Exercise data section start
-- ==== Sys2Proof/Laws/State.lean ====
section
/-! SUPPORT. One lemma per field per update of State, true by unfolding once. (The fields of `nextBits` and
`nextLong` go through `advanceTo`: by `rfl` alone the kernel would compare a stepped STATE with the old one.) -/

namespace Sys2Proof.Machine

section
variable (s : State) (v : Word) (r : Response) (q : Request) (p : Params)

@[simp] theorem seedWith_stateReg : (s.seedWith v).stateReg = scramble v := rfl
@[simp] theorem seedWith_phase : (s.seedWith v).phase = .seeded := rfl
@[simp] theorem seedWith_params : (s.seedWith v).params = s.params := rfl
@[simp] theorem seedWith_inputs : (s.seedWith v).inputs = s.inputs := rfl
@[simp] theorem seedWith_responses : (s.seedWith v).responses = s.responses := rfl
@[simp] theorem seedWith_freeCount : (s.seedWith v).freeCount = s.freeCount := rfl

@[simp] theorem respond_stateReg : (s.respond r).stateReg = s.stateReg := rfl
@[simp] theorem respond_phase : (s.respond r).phase = s.phase := rfl
@[simp] theorem respond_params : (s.respond r).params = s.params := rfl
@[simp] theorem respond_inputs : (s.respond r).inputs = s.inputs := rfl
@[simp] theorem respond_responses : (s.respond r).responses = s.responses ++ [r] := rfl
@[simp] theorem respond_freeCount : (s.respond r).freeCount = s.freeCount := rfl

@[simp] theorem applyReset_stateReg :
    s.applyReset.stateReg = Config.unspecifiedState s.freeCount := rfl
@[simp] theorem applyReset_phase : s.applyReset.phase = .uninitialized := rfl
@[simp] theorem applyReset_params : s.applyReset.params = s.params := rfl
@[simp] theorem applyReset_inputs : s.applyReset.inputs = s.inputs := rfl
@[simp] theorem applyReset_responses : s.applyReset.responses = s.responses := rfl
@[simp] theorem applyReset_freeCount : s.applyReset.freeCount = s.freeCount + 1 := rfl

@[simp] theorem advanceTo_stateReg : (s.advanceTo v).stateReg = v := rfl
@[simp] theorem advanceTo_phase : (s.advanceTo v).phase = .advanced := rfl
@[simp] theorem advanceTo_params : (s.advanceTo v).params = s.params := rfl
@[simp] theorem advanceTo_inputs : (s.advanceTo v).inputs = s.inputs := rfl
@[simp] theorem advanceTo_responses : (s.advanceTo v).responses = s.responses := rfl
@[simp] theorem advanceTo_freeCount : (s.advanceTo v).freeCount = s.freeCount := rfl

@[simp] theorem advanceTo_advanceTo (w : Word) : (s.advanceTo v).advanceTo w = s.advanceTo w := rfl

theorem nextBits_snd (n : Nat) : (nextBits n s).2 = s.advanceTo (canonStep s.stateReg) := rfl

@[simp] theorem nextBits_stateReg (n : Nat) :
    (nextBits n s).2.stateReg = canonStep s.stateReg := by simp [nextBits_snd]
@[simp] theorem nextBits_phase (n : Nat) : (nextBits n s).2.phase = .advanced := by simp [nextBits_snd]
@[simp] theorem nextBits_params (n : Nat) : (nextBits n s).2.params = s.params := by simp [nextBits_snd]
@[simp] theorem nextBits_inputs (n : Nat) : (nextBits n s).2.inputs = s.inputs := by simp [nextBits_snd]
@[simp] theorem nextBits_responses (n : Nat) : (nextBits n s).2.responses = s.responses := by simp [nextBits_snd]
@[simp] theorem nextBits_freeCount (n : Nat) : (nextBits n s).2.freeCount = s.freeCount := by simp [nextBits_snd]

theorem nextLong_snd : (nextLong s).2 = s.advanceTo (canonStep (canonStep s.stateReg)) := by
  simp [nextLong, nextBits_snd]

@[simp] theorem nextLong_stateReg :
    (nextLong s).2.stateReg = canonStep (canonStep s.stateReg) := by simp [nextLong_snd]
@[simp] theorem nextLong_phase : (nextLong s).2.phase = .advanced := by simp [nextLong_snd]
@[simp] theorem nextLong_params : (nextLong s).2.params = s.params := by simp [nextLong_snd]
@[simp] theorem nextLong_inputs : (nextLong s).2.inputs = s.inputs := by simp [nextLong_snd]
@[simp] theorem nextLong_responses : (nextLong s).2.responses = s.responses := by simp [nextLong_snd]
@[simp] theorem nextLong_freeCount : (nextLong s).2.freeCount = s.freeCount := by simp [nextLong_snd]

@[simp] theorem issueFirst_stateReg : (s.issueFirst q).stateReg = s.stateReg := rfl
@[simp] theorem issueFirst_phase : (s.issueFirst q).phase = s.phase := rfl
@[simp] theorem issueFirst_params : (s.issueFirst q).params = s.params := rfl
@[simp] theorem issueFirst_inputs : (s.issueFirst q).inputs = .command q :: s.inputs := rfl
@[simp] theorem issueFirst_responses : (s.issueFirst q).responses = s.responses := rfl
@[simp] theorem issueFirst_freeCount : (s.issueFirst q).freeCount = s.freeCount := rfl

@[simp] theorem dropInput_stateReg : s.dropInput.stateReg = s.stateReg := rfl
@[simp] theorem dropInput_phase : s.dropInput.phase = s.phase := rfl
@[simp] theorem dropInput_params : s.dropInput.params = s.params := rfl
@[simp] theorem dropInput_inputs : s.dropInput.inputs = s.inputs.tail := rfl
@[simp] theorem dropInput_responses : s.dropInput.responses = s.responses := rfl
@[simp] theorem dropInput_freeCount : s.dropInput.freeCount = s.freeCount := rfl

@[simp] theorem powerOn_stateReg : (State.powerOn p).stateReg = 0 := rfl
@[simp] theorem powerOn_phase : (State.powerOn p).phase = .uninitialized := rfl
@[simp] theorem powerOn_params : (State.powerOn p).params = p := rfl
@[simp] theorem powerOn_inputs : (State.powerOn p).inputs = [] := rfl
@[simp] theorem powerOn_responses : (State.powerOn p).responses = [] := rfl
@[simp] theorem powerOn_freeCount : (State.powerOn p).freeCount = 0 := rfl

end

/-- Two states are equal when their six fields are. -/
theorem state_eq_of_fields {s t : State} (h1 : s.stateReg = t.stateReg) (h2 : s.phase = t.phase)
    (h3 : s.params = t.params) (h4 : s.inputs = t.inputs) (h5 : s.responses = t.responses)
    (h6 : s.freeCount = t.freeCount) : s = t := by
  cases s; cases t; simp_all

end Sys2Proof.Machine
end

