-- ==== Sys2Proof/Tests/Slice0.lean ====
section
/-! SUPPORT. Tests. Expected values are those of spec/95_test_vectors.md (the vector's id stands at each test) or the
words of the opcode map R56; then, for every statement with hypotheses, a named witness that meets them. -/

namespace Sys2Proof.Tests

open Sys2Proof.Machine

/-- A block with the default parameters, in the given phase and with the given `STATE`. -/
def block (ph : Phase) (g : Word) : State := { State.reset with phase := ph, stateReg := g }

/-- `PHASE`, `STATE` and the responses of a next state. -/
def seen : Result → Option (Phase × Word × List Response)
  | .next t => some (t.phase, t.stateReg, t.responses)
  | .fault _ => none
  | .refused _ => none

/-- The reason of a refusal. -/
def refusal : Result → Option Refusal
  | .next _ => none
  | .fault _ => none
  | .refused why => some why

theorem next_of_seen {r : Result} (h : (seen r).isSome = true) : ∃ t, r = .next t := by
  cases r with
  | next t => exact ⟨t, rfl⟩
  | fault f => exact nomatch f
  | refused w => simp [seen] at h

/-! ### well-formedness (R62, R166): an ill-formed term for each check -/

theorem test_wellFormed_refuses_draws_when_absent :
    Instr.wellFormed ⟨.arithmetic, false⟩ .nextf = false ∧
    Instr.wellFormed ⟨.arithmetic, false⟩ (.nextip 2) = false ∧
    Instr.wellFormed ⟨.arithmetic, false⟩ (.nexti 3) = false ∧
    Instr.wellFormed ⟨.arithmetic, false⟩ .nextl = true ∧
    Instr.wellFormed Params.standard .nextf = true := by decide

theorem test_operandsAdmitted_refuses_each_breach :
    Instr.operandsAdmitted (.nextb 0) = false ∧ Instr.operandsAdmitted (.nextb 33) = false ∧
    Instr.operandsAdmitted (.nextb 32) = true ∧
    Instr.operandsAdmitted (.stepF 0 0 0 0 0) = false ∧
    Instr.operandsAdmitted (.stepR 0 0 0 0 49) = false ∧
    Instr.operandsAdmitted (.stepR 0 0 0 0 48) = true ∧
    Instr.operandsAdmitted (.nextip 10) = false ∧ Instr.operandsAdmitted (.nextip 0) = false ∧
    Instr.operandsAdmitted (.nextip 0x80000000) = false ∧
    Instr.operandsAdmitted (.nextip 0x40000000) = true ∧
    Instr.operandsAdmitted (.nexti 0) = false ∧ Instr.operandsAdmitted (.nexti 0x80000000) = false ∧
    Instr.operandsAdmitted (.nexti 0x7FFFFFFF) = true := by decide

/-! ### decoding: words written out from R52 and R56 as ZERO, DIR, N, OP -/

theorem test_decode_scrambler_words :
    decode Params.standard ⟨0b00000_0_000000_0001#16, 0x5A6E91E, 7, 8, 9⟩ = .ok (.seed 0x5A6E91E) ∧
    decode Params.standard ⟨0b00000_0_000000_0010#16, 3, 0, 0, 0⟩ = .ok (.setst 3) ∧
    decode Params.standard ⟨0b00000_0_000000_0011#16, 1, 1, 1, 1⟩ = .ok .getst := by decide

theorem test_decode_stepper_words :
    decode Params.standard ⟨0b00000_0_100000_0100#16, 0, 0, 0, 0⟩ = .ok (.nextb 32) ∧
    decode Params.standard ⟨0b00000_0_111111_0100#16, 0, 0, 0, 0⟩ = .ok (.nextb 63) ∧
    decode Params.standard ⟨0b00000_0_000000_0101#16, 0, 0, 0, 0⟩ = .ok .nextl ∧
    decode Params.standard ⟨0b00000_0_110000_0110#16, 1, 2, 3, 4⟩ = .ok (.stepF 1 2 3 4 48) ∧
    decode Params.standard ⟨0b00000_1_100000_0110#16, 1, 2, 3, 4⟩ = .ok (.stepR 1 2 3 4 32) := by
  decide

/-- V-ENC-1, V-ENC-2: the high bits of narrow operands and the unused port are ignored. -/
theorem test_decode_mixer_words :
    decode Params.standard
      ⟨0b00000_0_000000_0111#16, 0x5A6E91E, 0xDEADBEEF00000003, 0x12345678FFFFFFF9, 0xFFFFFFFFFFFFFFFF⟩
        = .ok (.popseed 0x5A6E91E 3 0xFFFFFFF9) ∧
    decode Params.standard
      ⟨0b00000_0_000000_1000#16, 0x5A6E91E, 0xFFFFFFFFFFFF0003, 0xABCD000000000004, 0x55⟩
        = .ok (.decseed 0x5A6E91E 3 4) := by decide

/-- V-ENC-3, V-DEC-21. -/
theorem test_decode_draw_words :
    decode Params.standard ⟨0b00000_0_000000_1001#16, 0, 0, 0, 0⟩ = .ok .nextf ∧
    decode Params.standard ⟨0b00000_0_000000_1010#16, 16, 0, 0, 0⟩ = .ok (.nextip 16) ∧
    decode Params.standard ⟨0b00000_0_000000_1011#16, 0xFFFFFFFF00000010, 1, 2, 3⟩ = .ok (.nexti 16) ∧
    decode ⟨.arithmetic, false⟩ ⟨0b00000_0_000000_1001#16, 0, 0, 0, 0⟩ = .error .drawsAbsent ∧
    decode ⟨.arithmetic, false⟩ ⟨0b00000_0_000000_0101#16, 0, 0, 0, 0⟩ = .ok .nextl := by decide

/-- V-DEC-1, 2, 4, 6, 8. -/
theorem test_decode_reserved_words :
    decode Params.standard ⟨0x0000, 0, 0, 0, 0⟩ = .error .opcode ∧
    decode Params.standard ⟨0x000C, 0, 0, 0, 0⟩ = .error .opcode ∧
    decode Params.standard ⟨0x0801, 0, 0, 0, 0⟩ = .error .zeroField ∧
    decode Params.standard ⟨0x0401, 0, 0, 0, 0⟩ = .error .direction ∧
    decode Params.standard ⟨0x0013, 0, 0, 0, 0⟩ = .error .bitCount := by decide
Exercise data section end
> [Task statement]
After locating the line with "s.dropInput.params = s.params := rfl" above, return that line and every later line through the one with "p).phase = .uninitialized := rfl", word for word and with nothing else.

> [Output for this exercise]
@[simp] theorem dropInput_params : s.dropInput.params = s.params := rfl
@[simp] theorem dropInput_inputs : s.dropInput.inputs = s.inputs.tail := rfl
@[simp] theorem dropInput_responses : s.dropInput.responses = s.responses := rfl
@[simp] theorem dropInput_freeCount : s.dropInput.freeCount = s.freeCount := rfl

@[simp] theorem powerOn_stateReg : (State.powerOn p).stateReg = 0 := rfl
@[simp] theorem powerOn_phase : (State.powerOn p).phase = .uninitialized := rfl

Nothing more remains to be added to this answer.